* **Source data**:
——————
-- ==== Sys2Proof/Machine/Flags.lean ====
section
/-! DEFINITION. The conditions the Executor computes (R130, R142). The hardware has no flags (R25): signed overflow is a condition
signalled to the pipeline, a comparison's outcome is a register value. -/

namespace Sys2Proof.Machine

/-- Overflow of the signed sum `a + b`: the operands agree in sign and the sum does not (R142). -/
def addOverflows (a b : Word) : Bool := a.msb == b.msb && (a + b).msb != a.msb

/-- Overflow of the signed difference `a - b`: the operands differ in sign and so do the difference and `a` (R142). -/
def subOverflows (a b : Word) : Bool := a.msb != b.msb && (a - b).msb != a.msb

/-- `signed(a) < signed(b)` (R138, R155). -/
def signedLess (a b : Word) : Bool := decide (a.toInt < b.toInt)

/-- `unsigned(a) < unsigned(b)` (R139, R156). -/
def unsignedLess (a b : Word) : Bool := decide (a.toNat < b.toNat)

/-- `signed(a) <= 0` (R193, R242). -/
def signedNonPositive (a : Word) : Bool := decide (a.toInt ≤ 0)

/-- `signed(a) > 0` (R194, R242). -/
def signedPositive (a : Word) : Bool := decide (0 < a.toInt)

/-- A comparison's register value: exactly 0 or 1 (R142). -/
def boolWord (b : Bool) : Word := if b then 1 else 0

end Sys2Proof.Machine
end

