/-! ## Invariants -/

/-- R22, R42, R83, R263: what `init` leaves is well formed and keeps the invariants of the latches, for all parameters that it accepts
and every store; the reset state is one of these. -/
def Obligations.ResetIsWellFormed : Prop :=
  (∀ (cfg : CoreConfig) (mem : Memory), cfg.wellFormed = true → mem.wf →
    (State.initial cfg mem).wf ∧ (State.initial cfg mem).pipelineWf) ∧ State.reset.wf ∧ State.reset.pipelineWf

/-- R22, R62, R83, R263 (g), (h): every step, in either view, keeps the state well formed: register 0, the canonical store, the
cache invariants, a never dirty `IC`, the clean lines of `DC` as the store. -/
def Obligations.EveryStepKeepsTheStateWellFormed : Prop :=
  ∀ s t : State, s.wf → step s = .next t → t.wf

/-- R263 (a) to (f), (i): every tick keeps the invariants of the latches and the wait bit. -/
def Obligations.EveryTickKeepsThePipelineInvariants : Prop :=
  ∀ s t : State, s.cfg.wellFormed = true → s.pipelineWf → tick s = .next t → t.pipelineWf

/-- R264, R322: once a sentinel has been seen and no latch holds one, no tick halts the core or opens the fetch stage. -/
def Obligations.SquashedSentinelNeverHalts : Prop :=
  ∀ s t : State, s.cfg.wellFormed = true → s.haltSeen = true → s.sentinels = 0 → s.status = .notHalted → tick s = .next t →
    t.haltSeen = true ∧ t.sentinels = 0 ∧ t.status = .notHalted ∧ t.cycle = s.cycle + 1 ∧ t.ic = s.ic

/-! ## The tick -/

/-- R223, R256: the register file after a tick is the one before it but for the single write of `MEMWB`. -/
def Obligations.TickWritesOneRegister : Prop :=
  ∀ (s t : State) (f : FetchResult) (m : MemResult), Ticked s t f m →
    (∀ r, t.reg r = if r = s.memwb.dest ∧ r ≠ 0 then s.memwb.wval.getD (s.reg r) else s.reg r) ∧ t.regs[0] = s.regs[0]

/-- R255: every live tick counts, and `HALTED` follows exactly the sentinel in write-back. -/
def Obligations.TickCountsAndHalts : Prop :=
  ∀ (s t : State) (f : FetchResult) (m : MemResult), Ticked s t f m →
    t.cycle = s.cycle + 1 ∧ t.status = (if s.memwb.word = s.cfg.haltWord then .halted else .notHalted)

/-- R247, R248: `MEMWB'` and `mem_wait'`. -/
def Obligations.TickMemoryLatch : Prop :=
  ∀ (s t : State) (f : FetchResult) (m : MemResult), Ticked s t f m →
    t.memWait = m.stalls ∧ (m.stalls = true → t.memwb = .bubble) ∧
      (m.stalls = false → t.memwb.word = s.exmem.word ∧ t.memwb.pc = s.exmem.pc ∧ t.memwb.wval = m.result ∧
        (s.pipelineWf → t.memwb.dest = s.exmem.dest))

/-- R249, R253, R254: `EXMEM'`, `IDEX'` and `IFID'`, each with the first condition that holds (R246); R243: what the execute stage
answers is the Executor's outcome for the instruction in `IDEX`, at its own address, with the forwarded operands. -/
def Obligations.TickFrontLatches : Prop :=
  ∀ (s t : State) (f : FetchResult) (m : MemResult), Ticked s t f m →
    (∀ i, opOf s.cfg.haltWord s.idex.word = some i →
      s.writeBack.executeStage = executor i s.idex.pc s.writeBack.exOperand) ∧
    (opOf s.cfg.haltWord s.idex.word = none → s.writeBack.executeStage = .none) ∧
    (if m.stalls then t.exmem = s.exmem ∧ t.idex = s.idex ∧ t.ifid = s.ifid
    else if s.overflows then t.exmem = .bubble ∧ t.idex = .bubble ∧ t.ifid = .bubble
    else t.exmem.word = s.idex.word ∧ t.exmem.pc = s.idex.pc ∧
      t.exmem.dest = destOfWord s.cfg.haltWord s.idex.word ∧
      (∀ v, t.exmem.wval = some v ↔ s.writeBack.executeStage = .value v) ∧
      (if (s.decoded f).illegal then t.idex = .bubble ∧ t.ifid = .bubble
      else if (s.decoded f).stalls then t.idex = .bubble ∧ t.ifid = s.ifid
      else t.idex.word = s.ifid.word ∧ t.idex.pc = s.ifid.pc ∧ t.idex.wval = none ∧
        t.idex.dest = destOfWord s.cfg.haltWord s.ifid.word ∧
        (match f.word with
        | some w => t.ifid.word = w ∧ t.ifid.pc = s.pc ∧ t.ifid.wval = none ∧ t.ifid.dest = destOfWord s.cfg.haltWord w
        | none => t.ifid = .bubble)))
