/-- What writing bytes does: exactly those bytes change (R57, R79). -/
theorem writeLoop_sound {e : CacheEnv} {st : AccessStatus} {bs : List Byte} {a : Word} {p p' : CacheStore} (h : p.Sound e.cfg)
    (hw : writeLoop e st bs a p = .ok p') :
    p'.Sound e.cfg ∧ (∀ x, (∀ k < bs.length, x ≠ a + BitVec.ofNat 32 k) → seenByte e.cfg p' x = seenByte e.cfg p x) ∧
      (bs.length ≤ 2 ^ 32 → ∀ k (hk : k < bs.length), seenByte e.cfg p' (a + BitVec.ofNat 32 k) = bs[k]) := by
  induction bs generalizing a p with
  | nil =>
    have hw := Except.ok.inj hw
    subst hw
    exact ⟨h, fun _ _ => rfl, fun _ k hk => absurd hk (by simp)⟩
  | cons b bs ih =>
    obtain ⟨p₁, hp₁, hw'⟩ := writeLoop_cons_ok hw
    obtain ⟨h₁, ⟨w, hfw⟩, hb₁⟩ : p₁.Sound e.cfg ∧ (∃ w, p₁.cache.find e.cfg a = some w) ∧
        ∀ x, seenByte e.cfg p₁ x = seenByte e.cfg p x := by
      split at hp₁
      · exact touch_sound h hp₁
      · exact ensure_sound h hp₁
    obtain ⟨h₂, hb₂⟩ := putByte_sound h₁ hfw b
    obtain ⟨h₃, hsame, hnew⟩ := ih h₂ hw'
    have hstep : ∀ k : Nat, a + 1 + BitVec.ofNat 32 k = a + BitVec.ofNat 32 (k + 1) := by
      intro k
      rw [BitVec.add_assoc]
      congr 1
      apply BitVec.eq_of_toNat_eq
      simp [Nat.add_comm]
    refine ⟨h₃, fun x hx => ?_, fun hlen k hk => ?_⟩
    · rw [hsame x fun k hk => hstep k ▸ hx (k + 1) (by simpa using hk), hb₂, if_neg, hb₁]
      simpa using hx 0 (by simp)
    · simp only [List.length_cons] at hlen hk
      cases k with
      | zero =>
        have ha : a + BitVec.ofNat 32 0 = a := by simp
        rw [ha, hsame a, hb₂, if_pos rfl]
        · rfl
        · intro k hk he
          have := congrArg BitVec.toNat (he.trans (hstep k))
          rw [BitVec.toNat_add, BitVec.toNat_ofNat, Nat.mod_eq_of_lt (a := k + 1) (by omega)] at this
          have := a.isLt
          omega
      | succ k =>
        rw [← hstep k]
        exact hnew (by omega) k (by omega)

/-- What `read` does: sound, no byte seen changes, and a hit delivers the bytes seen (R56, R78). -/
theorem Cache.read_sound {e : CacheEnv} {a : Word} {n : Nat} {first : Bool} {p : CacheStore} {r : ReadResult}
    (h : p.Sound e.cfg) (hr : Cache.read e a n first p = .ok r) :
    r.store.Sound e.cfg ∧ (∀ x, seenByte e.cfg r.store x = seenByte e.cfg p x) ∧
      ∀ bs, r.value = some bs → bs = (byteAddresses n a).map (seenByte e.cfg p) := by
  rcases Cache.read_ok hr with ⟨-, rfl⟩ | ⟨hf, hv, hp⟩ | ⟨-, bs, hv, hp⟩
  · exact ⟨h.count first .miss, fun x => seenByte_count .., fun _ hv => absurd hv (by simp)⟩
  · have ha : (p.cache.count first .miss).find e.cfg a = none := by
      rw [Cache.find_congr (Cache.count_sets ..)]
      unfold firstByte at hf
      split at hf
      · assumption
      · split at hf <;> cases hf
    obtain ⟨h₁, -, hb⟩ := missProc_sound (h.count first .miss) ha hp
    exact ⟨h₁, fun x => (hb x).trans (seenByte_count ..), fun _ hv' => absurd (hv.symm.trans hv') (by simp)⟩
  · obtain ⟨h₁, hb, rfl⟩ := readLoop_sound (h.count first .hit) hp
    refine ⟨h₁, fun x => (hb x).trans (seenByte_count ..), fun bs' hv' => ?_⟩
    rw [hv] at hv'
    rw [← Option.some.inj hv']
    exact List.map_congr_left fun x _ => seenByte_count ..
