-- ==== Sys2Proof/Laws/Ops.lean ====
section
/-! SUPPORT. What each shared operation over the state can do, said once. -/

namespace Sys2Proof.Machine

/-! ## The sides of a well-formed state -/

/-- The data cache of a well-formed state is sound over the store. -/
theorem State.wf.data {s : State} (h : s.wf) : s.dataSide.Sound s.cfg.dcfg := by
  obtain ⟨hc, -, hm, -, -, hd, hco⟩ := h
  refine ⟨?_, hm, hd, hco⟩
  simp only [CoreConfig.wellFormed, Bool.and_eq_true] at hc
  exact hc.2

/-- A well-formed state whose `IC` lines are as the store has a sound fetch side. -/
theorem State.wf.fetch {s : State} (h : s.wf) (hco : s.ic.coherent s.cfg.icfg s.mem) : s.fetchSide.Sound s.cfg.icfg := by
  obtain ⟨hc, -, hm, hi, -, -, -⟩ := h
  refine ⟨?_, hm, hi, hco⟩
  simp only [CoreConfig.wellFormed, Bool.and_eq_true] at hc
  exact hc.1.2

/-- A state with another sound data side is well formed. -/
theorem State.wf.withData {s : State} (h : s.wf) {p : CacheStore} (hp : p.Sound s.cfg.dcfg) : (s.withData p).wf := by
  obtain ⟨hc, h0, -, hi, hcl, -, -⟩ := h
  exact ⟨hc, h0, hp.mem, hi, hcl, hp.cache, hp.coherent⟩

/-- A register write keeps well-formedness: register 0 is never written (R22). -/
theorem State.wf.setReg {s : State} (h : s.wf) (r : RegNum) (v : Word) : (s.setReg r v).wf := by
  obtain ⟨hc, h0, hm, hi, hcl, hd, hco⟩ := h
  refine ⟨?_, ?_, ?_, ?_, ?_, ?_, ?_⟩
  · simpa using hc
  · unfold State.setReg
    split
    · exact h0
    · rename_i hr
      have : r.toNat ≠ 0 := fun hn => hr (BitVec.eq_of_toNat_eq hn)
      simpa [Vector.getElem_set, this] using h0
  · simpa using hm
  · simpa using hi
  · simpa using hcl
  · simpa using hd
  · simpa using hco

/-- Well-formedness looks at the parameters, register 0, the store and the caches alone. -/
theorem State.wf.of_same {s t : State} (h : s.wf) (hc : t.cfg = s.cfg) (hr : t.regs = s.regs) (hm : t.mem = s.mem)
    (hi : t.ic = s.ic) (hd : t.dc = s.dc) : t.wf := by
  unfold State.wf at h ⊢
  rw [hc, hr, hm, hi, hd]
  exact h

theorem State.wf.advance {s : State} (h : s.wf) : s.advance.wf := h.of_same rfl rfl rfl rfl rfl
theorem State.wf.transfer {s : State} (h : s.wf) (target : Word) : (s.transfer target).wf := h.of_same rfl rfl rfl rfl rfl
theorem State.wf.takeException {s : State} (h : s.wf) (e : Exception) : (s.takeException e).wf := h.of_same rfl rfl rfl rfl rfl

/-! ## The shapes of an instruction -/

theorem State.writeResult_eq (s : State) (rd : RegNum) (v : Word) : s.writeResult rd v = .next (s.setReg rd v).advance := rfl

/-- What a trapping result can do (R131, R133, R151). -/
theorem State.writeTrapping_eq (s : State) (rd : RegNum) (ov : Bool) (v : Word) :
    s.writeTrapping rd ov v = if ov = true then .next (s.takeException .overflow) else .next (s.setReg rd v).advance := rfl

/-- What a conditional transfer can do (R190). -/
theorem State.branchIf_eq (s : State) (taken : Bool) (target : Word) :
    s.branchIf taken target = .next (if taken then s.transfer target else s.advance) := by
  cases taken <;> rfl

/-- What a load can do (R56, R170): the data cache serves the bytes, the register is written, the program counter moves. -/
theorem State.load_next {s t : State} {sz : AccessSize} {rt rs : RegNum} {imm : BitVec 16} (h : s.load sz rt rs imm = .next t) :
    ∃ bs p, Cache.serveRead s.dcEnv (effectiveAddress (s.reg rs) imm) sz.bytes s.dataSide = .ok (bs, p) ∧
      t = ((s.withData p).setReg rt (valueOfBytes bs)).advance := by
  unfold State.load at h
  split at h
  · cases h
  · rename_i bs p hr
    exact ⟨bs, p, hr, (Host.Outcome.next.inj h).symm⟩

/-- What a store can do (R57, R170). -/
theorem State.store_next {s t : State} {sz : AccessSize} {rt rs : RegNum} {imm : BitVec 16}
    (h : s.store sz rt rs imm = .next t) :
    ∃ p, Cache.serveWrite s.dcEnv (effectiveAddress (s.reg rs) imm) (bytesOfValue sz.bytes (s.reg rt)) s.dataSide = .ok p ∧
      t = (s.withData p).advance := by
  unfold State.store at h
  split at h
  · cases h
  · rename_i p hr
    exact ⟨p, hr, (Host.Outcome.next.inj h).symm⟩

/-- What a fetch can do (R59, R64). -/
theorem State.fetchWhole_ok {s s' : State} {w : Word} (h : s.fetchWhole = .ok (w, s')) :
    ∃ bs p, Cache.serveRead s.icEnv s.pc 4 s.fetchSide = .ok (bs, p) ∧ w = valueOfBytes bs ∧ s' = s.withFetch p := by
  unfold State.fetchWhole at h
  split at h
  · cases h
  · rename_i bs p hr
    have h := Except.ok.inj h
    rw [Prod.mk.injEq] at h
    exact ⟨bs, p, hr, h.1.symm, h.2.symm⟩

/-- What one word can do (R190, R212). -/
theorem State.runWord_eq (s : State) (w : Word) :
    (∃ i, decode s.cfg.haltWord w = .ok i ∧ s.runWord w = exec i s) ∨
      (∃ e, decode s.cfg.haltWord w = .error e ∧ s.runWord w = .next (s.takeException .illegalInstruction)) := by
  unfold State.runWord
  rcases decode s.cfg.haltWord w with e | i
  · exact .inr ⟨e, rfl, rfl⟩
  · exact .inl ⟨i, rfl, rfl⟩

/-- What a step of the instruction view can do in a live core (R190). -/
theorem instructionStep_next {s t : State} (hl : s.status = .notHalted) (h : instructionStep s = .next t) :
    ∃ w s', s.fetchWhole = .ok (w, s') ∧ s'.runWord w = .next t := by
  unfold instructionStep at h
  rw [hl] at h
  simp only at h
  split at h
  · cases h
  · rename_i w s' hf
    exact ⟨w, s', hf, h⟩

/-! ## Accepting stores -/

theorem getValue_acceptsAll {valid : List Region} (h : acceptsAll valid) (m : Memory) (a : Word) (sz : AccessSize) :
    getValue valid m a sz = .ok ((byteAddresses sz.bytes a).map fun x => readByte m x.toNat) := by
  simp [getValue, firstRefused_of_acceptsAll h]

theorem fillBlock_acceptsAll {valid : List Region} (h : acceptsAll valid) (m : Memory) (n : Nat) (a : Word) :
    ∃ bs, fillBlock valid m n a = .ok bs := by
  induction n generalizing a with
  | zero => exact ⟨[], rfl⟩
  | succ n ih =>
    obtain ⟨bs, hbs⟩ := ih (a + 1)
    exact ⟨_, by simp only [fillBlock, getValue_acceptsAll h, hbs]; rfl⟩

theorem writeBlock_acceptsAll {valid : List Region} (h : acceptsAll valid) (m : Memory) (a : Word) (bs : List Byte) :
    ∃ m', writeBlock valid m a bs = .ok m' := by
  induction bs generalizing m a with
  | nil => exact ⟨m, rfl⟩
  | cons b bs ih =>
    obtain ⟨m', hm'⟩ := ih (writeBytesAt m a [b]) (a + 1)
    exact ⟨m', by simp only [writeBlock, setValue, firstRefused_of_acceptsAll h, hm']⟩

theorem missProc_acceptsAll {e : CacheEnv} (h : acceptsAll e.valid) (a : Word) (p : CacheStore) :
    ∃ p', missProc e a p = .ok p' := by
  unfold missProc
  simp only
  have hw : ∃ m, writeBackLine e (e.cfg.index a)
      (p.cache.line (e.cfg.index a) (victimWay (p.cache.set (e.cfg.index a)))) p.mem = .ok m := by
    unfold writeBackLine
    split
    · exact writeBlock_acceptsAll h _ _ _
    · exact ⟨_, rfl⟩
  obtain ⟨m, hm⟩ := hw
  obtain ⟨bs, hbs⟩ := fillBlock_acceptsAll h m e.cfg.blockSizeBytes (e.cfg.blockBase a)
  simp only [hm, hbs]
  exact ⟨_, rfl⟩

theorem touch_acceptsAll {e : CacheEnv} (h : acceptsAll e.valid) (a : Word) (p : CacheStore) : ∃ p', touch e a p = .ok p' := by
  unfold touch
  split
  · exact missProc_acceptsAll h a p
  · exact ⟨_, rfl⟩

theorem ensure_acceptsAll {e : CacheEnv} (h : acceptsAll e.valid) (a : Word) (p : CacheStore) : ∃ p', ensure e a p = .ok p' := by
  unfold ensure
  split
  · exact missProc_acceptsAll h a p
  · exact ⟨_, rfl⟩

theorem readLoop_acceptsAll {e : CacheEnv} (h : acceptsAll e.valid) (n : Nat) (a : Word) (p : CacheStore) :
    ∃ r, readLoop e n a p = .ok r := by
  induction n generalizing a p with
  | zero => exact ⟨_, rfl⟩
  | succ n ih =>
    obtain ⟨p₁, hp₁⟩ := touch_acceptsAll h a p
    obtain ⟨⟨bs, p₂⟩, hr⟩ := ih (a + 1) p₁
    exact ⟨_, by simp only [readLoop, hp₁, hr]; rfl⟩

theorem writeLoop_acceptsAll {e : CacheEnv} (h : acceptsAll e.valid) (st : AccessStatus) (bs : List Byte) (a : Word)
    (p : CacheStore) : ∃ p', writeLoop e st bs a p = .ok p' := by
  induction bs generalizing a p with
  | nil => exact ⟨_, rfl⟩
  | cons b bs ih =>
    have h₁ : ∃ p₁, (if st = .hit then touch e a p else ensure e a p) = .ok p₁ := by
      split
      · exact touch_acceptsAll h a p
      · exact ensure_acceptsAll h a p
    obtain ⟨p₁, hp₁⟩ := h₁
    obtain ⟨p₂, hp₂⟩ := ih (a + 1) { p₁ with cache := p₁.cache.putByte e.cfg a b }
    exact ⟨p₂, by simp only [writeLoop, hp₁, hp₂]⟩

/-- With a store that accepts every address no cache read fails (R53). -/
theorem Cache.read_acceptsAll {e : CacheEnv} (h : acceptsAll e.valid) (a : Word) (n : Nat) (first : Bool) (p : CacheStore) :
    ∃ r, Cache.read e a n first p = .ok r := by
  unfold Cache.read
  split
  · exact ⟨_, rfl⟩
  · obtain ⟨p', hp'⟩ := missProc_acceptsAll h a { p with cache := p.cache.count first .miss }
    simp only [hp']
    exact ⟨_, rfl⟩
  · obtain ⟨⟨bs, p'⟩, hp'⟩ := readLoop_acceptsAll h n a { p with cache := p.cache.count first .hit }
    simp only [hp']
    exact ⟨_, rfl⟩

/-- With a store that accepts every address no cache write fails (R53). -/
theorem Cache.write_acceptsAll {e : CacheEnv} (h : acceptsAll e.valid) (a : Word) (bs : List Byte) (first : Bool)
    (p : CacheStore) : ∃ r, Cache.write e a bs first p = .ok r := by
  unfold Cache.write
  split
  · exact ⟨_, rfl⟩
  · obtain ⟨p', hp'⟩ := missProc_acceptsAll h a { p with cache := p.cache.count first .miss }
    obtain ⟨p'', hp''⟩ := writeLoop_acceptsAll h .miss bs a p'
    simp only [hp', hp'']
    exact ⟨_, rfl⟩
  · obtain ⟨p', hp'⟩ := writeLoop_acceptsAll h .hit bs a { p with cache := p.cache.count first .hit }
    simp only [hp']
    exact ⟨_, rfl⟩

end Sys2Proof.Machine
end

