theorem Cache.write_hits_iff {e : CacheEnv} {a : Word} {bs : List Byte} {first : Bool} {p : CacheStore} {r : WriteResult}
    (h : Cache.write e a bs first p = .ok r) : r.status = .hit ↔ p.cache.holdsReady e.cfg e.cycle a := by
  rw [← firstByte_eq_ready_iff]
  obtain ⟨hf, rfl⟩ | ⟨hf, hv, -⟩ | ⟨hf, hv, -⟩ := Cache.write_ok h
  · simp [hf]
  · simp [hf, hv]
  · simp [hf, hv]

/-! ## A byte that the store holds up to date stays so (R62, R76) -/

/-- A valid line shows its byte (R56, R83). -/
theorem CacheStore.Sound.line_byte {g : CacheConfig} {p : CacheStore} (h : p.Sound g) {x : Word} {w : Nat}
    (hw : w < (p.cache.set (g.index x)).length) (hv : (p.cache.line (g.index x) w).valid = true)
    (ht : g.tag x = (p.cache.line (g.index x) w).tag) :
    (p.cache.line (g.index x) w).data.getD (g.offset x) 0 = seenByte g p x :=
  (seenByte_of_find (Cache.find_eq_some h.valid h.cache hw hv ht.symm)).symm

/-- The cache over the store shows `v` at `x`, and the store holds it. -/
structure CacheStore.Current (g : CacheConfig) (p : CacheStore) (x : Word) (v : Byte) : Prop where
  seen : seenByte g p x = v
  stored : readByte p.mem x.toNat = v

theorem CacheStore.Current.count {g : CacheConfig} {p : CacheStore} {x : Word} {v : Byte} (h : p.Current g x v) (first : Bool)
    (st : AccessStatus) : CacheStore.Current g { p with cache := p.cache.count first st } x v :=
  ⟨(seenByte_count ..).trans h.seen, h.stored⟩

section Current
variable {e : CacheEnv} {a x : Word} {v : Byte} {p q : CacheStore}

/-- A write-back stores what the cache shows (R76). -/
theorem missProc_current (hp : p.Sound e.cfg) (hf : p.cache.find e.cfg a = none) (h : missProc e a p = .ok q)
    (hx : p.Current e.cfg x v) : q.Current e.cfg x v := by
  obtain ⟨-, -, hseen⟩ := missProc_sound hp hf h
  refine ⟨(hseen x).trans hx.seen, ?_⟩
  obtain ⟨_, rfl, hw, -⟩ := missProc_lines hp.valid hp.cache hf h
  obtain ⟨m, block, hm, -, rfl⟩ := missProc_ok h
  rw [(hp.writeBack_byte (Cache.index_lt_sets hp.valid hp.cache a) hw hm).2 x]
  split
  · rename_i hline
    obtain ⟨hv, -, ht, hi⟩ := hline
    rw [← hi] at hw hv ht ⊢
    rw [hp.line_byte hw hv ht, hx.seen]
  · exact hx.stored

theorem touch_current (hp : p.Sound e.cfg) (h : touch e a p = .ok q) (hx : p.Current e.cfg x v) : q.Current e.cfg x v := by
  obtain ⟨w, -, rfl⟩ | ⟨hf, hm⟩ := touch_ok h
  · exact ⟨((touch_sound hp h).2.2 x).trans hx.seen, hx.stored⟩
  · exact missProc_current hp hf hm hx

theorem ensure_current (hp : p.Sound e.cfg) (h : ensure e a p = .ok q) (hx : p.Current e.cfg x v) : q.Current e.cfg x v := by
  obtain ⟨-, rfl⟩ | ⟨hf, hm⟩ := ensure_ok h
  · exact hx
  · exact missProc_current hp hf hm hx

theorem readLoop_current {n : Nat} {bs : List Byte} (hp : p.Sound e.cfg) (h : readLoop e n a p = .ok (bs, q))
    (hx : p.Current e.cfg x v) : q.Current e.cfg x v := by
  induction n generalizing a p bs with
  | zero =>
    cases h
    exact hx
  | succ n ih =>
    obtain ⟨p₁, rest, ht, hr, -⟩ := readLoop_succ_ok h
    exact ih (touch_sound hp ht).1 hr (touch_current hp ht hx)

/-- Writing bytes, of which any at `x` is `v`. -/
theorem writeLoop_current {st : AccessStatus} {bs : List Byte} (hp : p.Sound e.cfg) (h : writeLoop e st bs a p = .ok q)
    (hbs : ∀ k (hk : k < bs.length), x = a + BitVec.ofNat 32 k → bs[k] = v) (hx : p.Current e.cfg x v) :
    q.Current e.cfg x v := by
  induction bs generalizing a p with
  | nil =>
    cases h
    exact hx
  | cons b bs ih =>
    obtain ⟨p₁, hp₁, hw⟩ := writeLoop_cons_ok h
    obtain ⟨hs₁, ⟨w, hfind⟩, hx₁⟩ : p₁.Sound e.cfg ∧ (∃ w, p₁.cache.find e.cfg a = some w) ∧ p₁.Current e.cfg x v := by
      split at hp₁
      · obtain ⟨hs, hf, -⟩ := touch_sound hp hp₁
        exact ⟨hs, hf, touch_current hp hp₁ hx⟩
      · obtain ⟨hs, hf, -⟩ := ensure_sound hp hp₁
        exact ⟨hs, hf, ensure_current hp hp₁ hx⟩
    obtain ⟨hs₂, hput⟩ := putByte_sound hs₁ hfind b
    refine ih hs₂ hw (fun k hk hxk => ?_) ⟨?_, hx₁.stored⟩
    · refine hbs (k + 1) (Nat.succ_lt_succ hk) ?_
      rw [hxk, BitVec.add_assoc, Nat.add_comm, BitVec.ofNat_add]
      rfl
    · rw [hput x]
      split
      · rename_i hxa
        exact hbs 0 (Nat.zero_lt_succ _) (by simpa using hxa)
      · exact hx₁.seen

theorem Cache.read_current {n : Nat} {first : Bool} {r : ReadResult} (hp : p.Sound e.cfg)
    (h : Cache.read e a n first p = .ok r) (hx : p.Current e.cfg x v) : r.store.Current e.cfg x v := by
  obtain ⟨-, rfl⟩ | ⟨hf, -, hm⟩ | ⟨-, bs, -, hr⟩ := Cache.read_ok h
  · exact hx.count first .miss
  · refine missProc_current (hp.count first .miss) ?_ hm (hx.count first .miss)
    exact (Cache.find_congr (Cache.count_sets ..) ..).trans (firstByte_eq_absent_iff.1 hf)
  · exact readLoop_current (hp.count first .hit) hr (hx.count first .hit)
——————
* **Requirement**: The word "induction" appears in some lines of the data. Copy every one of those lines.

* **Result of this task**:
  induction bs generalizing a p with
  induction n generalizing a with
  induction bs generalizing m a with
  induction n generalizing a p with
  induction bs generalizing a p with
  induction n generalizing a p bs with
  induction bs generalizing a p with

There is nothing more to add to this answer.